# Kate Middletons wedding nails.



## zadidoll (Apr 30, 2011)

http://www.graziadaily.co.uk/GraziaDailyNails/archive/2011/04/29/win-kate-middletons-wedding-nail-polish.htm



> And...breath.  Finally we've seen the dress, the hair and the make-up but you know what _GDN_ is reeeally interested in - her digits!  So we can exclusively reveal *Marina Sandoval*, manicurist extraordinaire, painted *Kate Middleton*'s nails yesterday lunchtime in *Bourjois*' "Rose Lounge" no 28 (mixed with a little bit of *Essie* 423 Allure). The pale creamy pink shade is perfect for our future queen because, as we all know, Kate wanted to go neutral-classic for her bridal look. Of course, as *William* placed (actually, pushed and shoved) the wedding band on his new wife, we all cooed at the way Kate - sorry, *Princess Catherine* has stayed true to her classic style on the biggest day of her life.

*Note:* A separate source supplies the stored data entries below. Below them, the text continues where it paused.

-- ==== Sys2Proof/Laws/Decode.lean ====
section
/-! SUPPORT. The decode table against the encoder and against the lengths of 30_encoding.md R110, and
what the byte helpers of operand assembly do. -/

namespace Sys2Proof

/-! ## Words and their bytes -/

theorem word16_toNat (hi lo : Byte) : (word16 hi lo).toNat = hi.toNat * 256 + lo.toNat := by
  rw [word16, BitVec.toNat_append, ← Nat.shiftLeft_add_eq_or_of_lt lo.isLt, Nat.shiftLeft_eq]

theorem hiByte_toNat (v : Word) : (hiByte v).toNat = v.toNat / 256 := by
  have := v.isLt
  simp [hiByte, Nat.shiftRight_eq_div_pow]; omega

theorem loByte_toNat (v : Word) : (loByte v).toNat = v.toNat % 256 := by simp [loByte]

@[simp] theorem hiByte_word16 (hi lo : Byte) : hiByte (word16 hi lo) = hi := by
  apply BitVec.eq_of_toNat_eq; rw [hiByte_toNat, word16_toNat]; omega

@[simp] theorem loByte_word16 (hi lo : Byte) : loByte (word16 hi lo) = lo := by
  apply BitVec.eq_of_toNat_eq; rw [loByte_toNat, word16_toNat]; omega

@[simp] theorem word16_hiByte_loByte (v : Word) : word16 (hiByte v) (loByte v) = v := by
  apply BitVec.eq_of_toNat_eq; rw [word16_toNat, hiByte_toNat, loByte_toNat]; omega

/-! ## The table -/

/-- What an entry of the table must be, given its opcode byte: every instruction it makes is encoded as that
opcode followed by the operand bytes it was made from, low byte first, and its length is the one of R110. -/
def Entry.Agrees (op : Byte) (e : Entry) : Prop :=
  e.length = lengthOfOpcode op ∧
  match e with
  | .op i => encode i = [op]
  | .opD8 mk | .opA8 mk | .opR8 mk => ∀ v, encode (mk v) = [op, v]
  | .opD16 mk | .opA16 mk => ∀ v, encode (mk v) = [op, loByte v, hiByte v]

/-- The entries of a list agree with consecutive opcode bytes. -/
def Entry.AllAgree : Nat → List Entry → Prop
  | _, [] => True
  | n, e :: rest => e.Agrees (BitVec.ofNat 8 n) ∧ Entry.AllAgree (n + 1) rest

theorem Entry.AllAgree.append {n : Nat} {l k : List Entry} (hl : AllAgree n l) (hk : AllAgree (n + l.length) k) :
    AllAgree n (l ++ k) := by
  induction l generalizing n with
  | nil => simpa using hk
  | cons e rest ih =>
    refine ⟨hl.1, ih hl.2 ?_⟩
    rwa [List.length_cons, Nat.add_comm rest.length 1, ← Nat.add_assoc] at hk

theorem Entry.AllAgree.appendRow {n : Nat} {l k : List Entry} (hn : l.length = 16) (hl : AllAgree n l)
    (hk : AllAgree (n + 16) k) : AllAgree n (l ++ k) :=
  hl.append (hn.symm ▸ hk)

theorem Entry.AllAgree.getD {n : Nat} {l : List Entry} (hl : AllAgree n l) {k : Nat} (hk : k < l.length) (e : Entry) :
    (l.getD k e).Agrees (BitVec.ofNat 8 (n + k)) := by
  induction l generalizing n k with
  | nil => simp at hk
  | cons a rest ih =>
    cases k with
    | zero => exact hl.1
    | succ k =>
      have h := ih hl.2 (k := k) (by simpa using hk)
      rwa [Nat.add_assoc, Nat.add_comm 1 k] at h

theorem opcodeRow0_agrees : Entry.AllAgree 0x00 opcodeRow0 := by
  refine ⟨?_, ?_, ?_, ?_, ?_, ?_, ?_, ?_, ?_, ?_, ?_, ?_, ?_, ?_, ?_, ?_, trivial⟩ <;>
    exact ⟨rfl, by first | rfl | exact fun _ => rfl⟩

theorem opcodeRow1_agrees : Entry.AllAgree 0x10 opcodeRow1 := by
  refine ⟨?_, ?_, ?_, ?_, ?_, ?_, ?_, ?_, ?_, ?_, ?_, ?_, ?_, ?_, ?_, ?_, trivial⟩ <;>
    exact ⟨rfl, by first | rfl | exact fun _ => rfl⟩

theorem opcodeRow2_agrees : Entry.AllAgree 0x20 opcodeRow2 := by
  refine ⟨?_, ?_, ?_, ?_, ?_, ?_, ?_, ?_, ?_, ?_, ?_, ?_, ?_, ?_, ?_, ?_, trivial⟩ <;>
    exact ⟨rfl, by first | rfl | exact fun _ => rfl⟩

theorem opcodeRow3_agrees : Entry.AllAgree 0x30 opcodeRow3 := by
  refine ⟨?_, ?_, ?_, ?_, ?_, ?_, ?_, ?_, ?_, ?_, ?_, ?_, ?_, ?_, ?_, ?_, trivial⟩ <;>
    exact ⟨rfl, by first | rfl | exact fun _ => rfl⟩

theorem opcodeRow4_agrees : Entry.AllAgree 0x40 opcodeRow4 := by
  refine ⟨?_, ?_, ?_, ?_, ?_, ?_, ?_, ?_, ?_, ?_, ?_, ?_, ?_, ?_, ?_, ?_, trivial⟩ <;>
    exact ⟨rfl, rfl⟩

theorem opcodeRow5_agrees : Entry.AllAgree 0x50 opcodeRow5 := by
  refine ⟨?_, ?_, ?_, ?_, ?_, ?_, ?_, ?_, ?_, ?_, ?_, ?_, ?_, ?_, ?_, ?_, trivial⟩ <;>
    exact ⟨rfl, rfl⟩

theorem opcodeRow6_agrees : Entry.AllAgree 0x60 opcodeRow6 := by
  refine ⟨?_, ?_, ?_, ?_, ?_, ?_, ?_, ?_, ?_, ?_, ?_, ?_, ?_, ?_, ?_, ?_, trivial⟩ <;>
    exact ⟨rfl, rfl⟩

theorem opcodeRow7_agrees : Entry.AllAgree 0x70 opcodeRow7 := by
  refine ⟨?_, ?_, ?_, ?_, ?_, ?_, ?_, ?_, ?_, ?_, ?_, ?_, ?_, ?_, ?_, ?_, trivial⟩ <;>
    exact ⟨rfl, rfl⟩

theorem opcodeRow8_agrees : Entry.AllAgree 0x80 opcodeRow8 := by
  refine ⟨?_, ?_, ?_, ?_, ?_, ?_, ?_, ?_, ?_, ?_, ?_, ?_, ?_, ?_, ?_, ?_, trivial⟩ <;>
    exact ⟨rfl, rfl⟩

theorem opcodeRow9_agrees : Entry.AllAgree 0x90 opcodeRow9 := by
  refine ⟨?_, ?_, ?_, ?_, ?_, ?_, ?_, ?_, ?_, ?_, ?_, ?_, ?_, ?_, ?_, ?_, trivial⟩ <;>
    exact ⟨rfl, rfl⟩

theorem opcodeRowA_agrees : Entry.AllAgree 0xA0 opcodeRowA := by
  refine ⟨?_, ?_, ?_, ?_, ?_, ?_, ?_, ?_, ?_, ?_, ?_, ?_, ?_, ?_, ?_, ?_, trivial⟩ <;>
    exact ⟨rfl, rfl⟩

theorem opcodeRowB_agrees : Entry.AllAgree 0xB0 opcodeRowB := by
  refine ⟨?_, ?_, ?_, ?_, ?_, ?_, ?_, ?_, ?_, ?_, ?_, ?_, ?_, ?_, ?_, ?_, trivial⟩ <;>
    exact ⟨rfl, rfl⟩

theorem opcodeRowC_agrees : Entry.AllAgree 0xC0 opcodeRowC := by
  refine ⟨?_, ?_, ?_, ?_, ?_, ?_, ?_, ?_, ?_, ?_, ?_, ?_, ?_, ?_, ?_, ?_, trivial⟩ <;>
    exact ⟨rfl, by first | rfl | exact fun _ => rfl⟩

theorem opcodeRowD_agrees : Entry.AllAgree 0xD0 opcodeRowD := by
  refine ⟨?_, ?_, ?_, ?_, ?_, ?_, ?_, ?_, ?_, ?_, ?_, ?_, ?_, ?_, ?_, ?_, trivial⟩ <;>
    exact ⟨rfl, by first | rfl | exact fun _ => rfl⟩

theorem opcodeRowE_agrees : Entry.AllAgree 0xE0 opcodeRowE := by
  refine ⟨?_, ?_, ?_, ?_, ?_, ?_, ?_, ?_, ?_, ?_, ?_, ?_, ?_, ?_, ?_, ?_, trivial⟩ <;>
    exact ⟨rfl, by first | rfl | exact fun _ => rfl⟩

theorem opcodeRowF_agrees : Entry.AllAgree 0xF0 opcodeRowF := by
  refine ⟨?_, ?_, ?_, ?_, ?_, ?_, ?_, ?_, ?_, ?_, ?_, ?_, ?_, ?_, ?_, ?_, trivial⟩ <;>
    exact ⟨rfl, by first | rfl | exact fun _ => rfl⟩

/-- R118: "The table is total over all 256 byte values". -/
theorem opcodeTable_length : opcodeTable.length = 256 := by
  simp only [opcodeTable, List.length_append]
  rfl

theorem opcodeTable_agrees : Entry.AllAgree 0 opcodeTable := by
  simp only [opcodeTable, List.append_assoc]
  refine .appendRow rfl opcodeRow0_agrees ?_
  refine .appendRow rfl opcodeRow1_agrees ?_
  refine .appendRow rfl opcodeRow2_agrees ?_
  refine .appendRow rfl opcodeRow3_agrees ?_
  refine .appendRow rfl opcodeRow4_agrees ?_
  refine .appendRow rfl opcodeRow5_agrees ?_
  refine .appendRow rfl opcodeRow6_agrees ?_
  refine .appendRow rfl opcodeRow7_agrees ?_
  refine .appendRow rfl opcodeRow8_agrees ?_
  refine .appendRow rfl opcodeRow9_agrees ?_
  refine .appendRow rfl opcodeRowA_agrees ?_
  refine .appendRow rfl opcodeRowB_agrees ?_
  refine .appendRow rfl opcodeRowC_agrees ?_
  refine .appendRow rfl opcodeRowD_agrees ?_
  refine .appendRow rfl opcodeRowE_agrees ?_
  exact opcodeRowF_agrees

/-- The entry a byte selects agrees with the encoder and with R110. -/
theorem handler_agrees (op : Byte) : (handler op).Agrees op := by
  have h := opcodeTable_agrees.getD (k := op.toNat) (by rw [opcodeTable_length]; exact op.isLt) (.op .nop)
  rwa [Nat.zero_add, BitVec.ofNat_toNat, BitVec.setWidth_eq] at h

/-- The length of an entry's format is the one of R110. -/
theorem handler_length (op : Byte) : (handler op).length = lengthOfOpcode op := (handler_agrees op).1

/-- What the encoder writes: an opcode byte, and as many bytes after it as R110 says. -/
theorem encode_length (i : Instr) : ∃ op rest, encode i = op :: rest ∧ rest.length + 1 = lengthOfOpcode op := by
  cases i <;> exact ⟨_, _, rfl, rfl⟩

theorem encode_length_pos (i : Instr) : 1 ≤ (encode i).length := by
  obtain ⟨op, rest, h, _⟩ := encode_length i
  simp [h]

/-- Decoding a 16-bit operand written low byte first. -/
theorem decode_opD16 {op : Byte} {mk : Word → Instr} (h : handler op = .opD16 mk) (v : Word) (rest : List Byte) :
    decode (op :: loByte v :: hiByte v :: rest) = .ok (mk v) rest := by
  rw [decode, h, Entry.assemble, word16_hiByte_loByte]

theorem decode_opA16 {op : Byte} {mk : Word → Instr} (h : handler op = .opA16 mk) (v : Word) (rest : List Byte) :
    decode (op :: loByte v :: hiByte v :: rest) = .ok (mk v) rest := by
  rw [decode, h, Entry.assemble, word16_hiByte_loByte]

end Sys2Proof
end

 For those in the UK the polish is sold at Boots but those in the US can forget about getting a bottle through Boots. Canadians you're in luck! Bourjois is sold in Canada! You can find it at Sears and Sephora in Canada!

http://www.bourjois.ca/







Bourjois Paris So Laque! Ultra Shine Nail Polish in Rose Lounge, # 28.

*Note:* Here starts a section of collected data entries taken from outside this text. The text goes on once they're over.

/-- `JR C,r8`: not taken. -/
theorem test_V87 :
    stepShows [0x38, 0x02] { State.reset with f := 0x00 } [] (fun t => (t.pc, t.cycles))
      = some (0x0102, 2) := by decide

/-- `JP a16`. -/
theorem test_V89 :
    stepShows [0xC3, 0x34, 0x12] State.reset [] (fun t => (t.pc, t.cycles)) = some (0x1234, 4) := by decide

/-- `JP NZ,a16`: not taken. -/
theorem test_V90 :
    stepShows [0xC2, 0x00, 0x20] { State.reset with f := 0x80 } [] (fun t => (t.pc, t.cycles))
      = some (0x0103, 3) := by decide

/-- `JP C,a16`: taken. -/
theorem test_V91 :
    stepShows [0xDA, 0x00, 0x20] { State.reset with f := 0x10 } [] (fun t => (t.pc, t.cycles))
      = some (0x2000, 4) := by decide

/-- `JP HL`. -/
theorem test_V92 :
    stepShows [0xE9] { State.reset with h := 0xC0, l := 0x00 } [] (fun t => (t.pc, t.cycles))
      = some (0xC000, 1) := by decide

/-- `CALL a16`. -/
theorem test_V93 :
    stepShows [0xCD, 0x00, 0x20] State.reset [] (fun t => (t.sp, t.pc, t.cycles, t.bus.drop 3))
      = some (0xFFFC, 0x2000, 6, [.write 0xFFFD 0x01, .write 0xFFFC 0x03]) := by decide

/-- `CALL Z,a16`: not taken: no stack access. -/
theorem test_V94 :
    stepShows [0xCC, 0x00, 0x20] { State.reset with f := 0x00 } [] (fun t => (t.pc, t.cycles))
      = some (0x0103, 3) := by decide

/-- `CALL NC,a16`: taken. -/
theorem test_V95 :
    stepShows [0xD4, 0x00, 0x20] { State.reset with f := 0x00 } [] (fun t => (t.sp, t.pc, t.cycles, t.bus.drop 3))
      = some (0xFFFC, 0x2000, 6, [.write 0xFFFD 0x01, .write 0xFFFC 0x03]) := by decide

/-- `CALL a16`: SP wraps to 0xFFFF; high byte written to 0x0000 (ROM, ignored), low byte to 0xFFFF (unsupported, dropped). -/
theorem test_V96 :
    stepShows [0xCD, 0x00, 0x20] { State.reset with sp := 0x0001 } []
      (fun t => (t.sp, t.pc, t.cycles, t.bus.drop 3))
      = some (0xFFFF, 0x2000, 6, [.write 0x0000 0x01, .write 0xFFFF 0x03]) := by decide

/-- `RET`. -/
theorem test_V97 :
    stepShows [0xC9] { State.reset with sp := 0xC000 } [(0xC000, 0x34), (0xC001, 0x12)]
      (fun t => (t.sp, t.pc, t.cycles, t.bus.drop 1))
      = some (0xC002, 0x1234, 4, [.read 0xC000 0x34, .read 0xC001 0x12]) := by decide

/-- `RET NZ`: not taken. -/
theorem test_V98 :
    stepShows [0xC0] { State.reset with f := 0x80, sp := 0xC000 } [(0xC000, 0x34), (0xC001, 0x12)]
      (fun t => (t.pc, t.cycles)) = some (0x0101, 2) := by decide

/-- `RET C`: taken. -/
theorem test_V99 :
    stepShows [0xD8] { State.reset with f := 0x10, sp := 0xC000 } [(0xC000, 0x34), (0xC001, 0x12)]
      (fun t => (t.sp, t.pc, t.cycles, t.bus.drop 1))
      = some (0xC002, 0x1234, 5, [.read 0xC000 0x34, .read 0xC001 0x12]) := by decide

/-- `RETI`: as RET. -/
theorem test_V100 :
    stepShows [0xD9] { State.reset with sp := 0xC000 } [(0xC000, 0x34), (0xC001, 0x12)]
      (fun t => (t.sp, t.pc, t.cycles, t.bus.drop 1))
      = some (0xC002, 0x1234, 4, [.read 0xC000 0x34, .read 0xC001 0x12]) := by decide

/-- `RET`: high byte read from 0xFFFF = SENTINEL; SP wraps to 0x0000. -/
theorem test_V101 :
    stepShows [0xC9] { State.reset with sp := 0xFFFE } [(0xFFFE, 0x21)]
      (fun t => (t.sp, t.pc, t.cycles, t.bus.drop 1))
      = some (0x0000, 0xFF21, 4, [.read 0xFFFE 0x21, .read 0xFFFF 0xFF]) := by decide

/-- `PUSH BC`. -/
theorem test_V110 :
    stepShows [0xC5] { State.reset with b := 0x12, c := 0x34 } [] (fun t => (t.sp, t.pc, t.cycles, t.bus.drop 1))
      = some (0xFFFC, 0x0101, 4, [.write 0xFFFD 0x12, .write 0xFFFC 0x34]) := by decide

/-- `PUSH AF`. -/
theorem test_V111 :
    stepShows [0xF5] { State.reset with a := 0x12, f := 0xF0 } [] (fun t => (t.sp, t.pc, t.cycles, t.bus.drop 1))
      = some (0xFFFC, 0x0101, 4, [.write 0xFFFD 0x12, .write 0xFFFC 0xF0]) := by decide

/-- `POP DE`. -/
theorem test_V112 :
    stepShows [0xD1] { State.reset with sp := 0xC000 } [(0xC000, 0xCD), (0xC001, 0xAB)]
      (fun t => ((t.d, t.e, t.sp), t.pc, t.cycles, t.bus.drop 1))
      = some ((0xAB, 0xCD, 0xC002), 0x0101, 3, [.read 0xC000 0xCD, .read 0xC001 0xAB]) := by decide

/-- `POP AF`: low nibble of F cleared. -/
theorem test_V113 :
    stepShows [0xF1] { State.reset with sp := 0xC000 } [(0xC000, 0xFF), (0xC001, 0x12)]
      (fun t => ((t.a, t.f, t.sp), t.pc, t.cycles, t.bus.drop 1))
      = some ((0x12, 0xF0, 0xC002), 0x0101, 3, [.read 0xC000 0xFF, .read 0xC001 0x12]) := by decide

Essie 423 Allure should be available in the US.


----------



## AmourAnnette (May 1, 2011)

I expected more for her manicure, to be honest. But it was what she was aiming for, simple and elegant


----------



## llehsal (May 1, 2011)

Oh dear.  Hot number.


----------



## 2010sherrybaby (May 3, 2011)

> Originally Posted by *AmourAnnette* /img/forum/go_quote.gif
> 
> I expected more for her manicure, to be honest. But it was what she was aiming for, simple and elegant


Very elegant. I love it. Very queen like lol


----------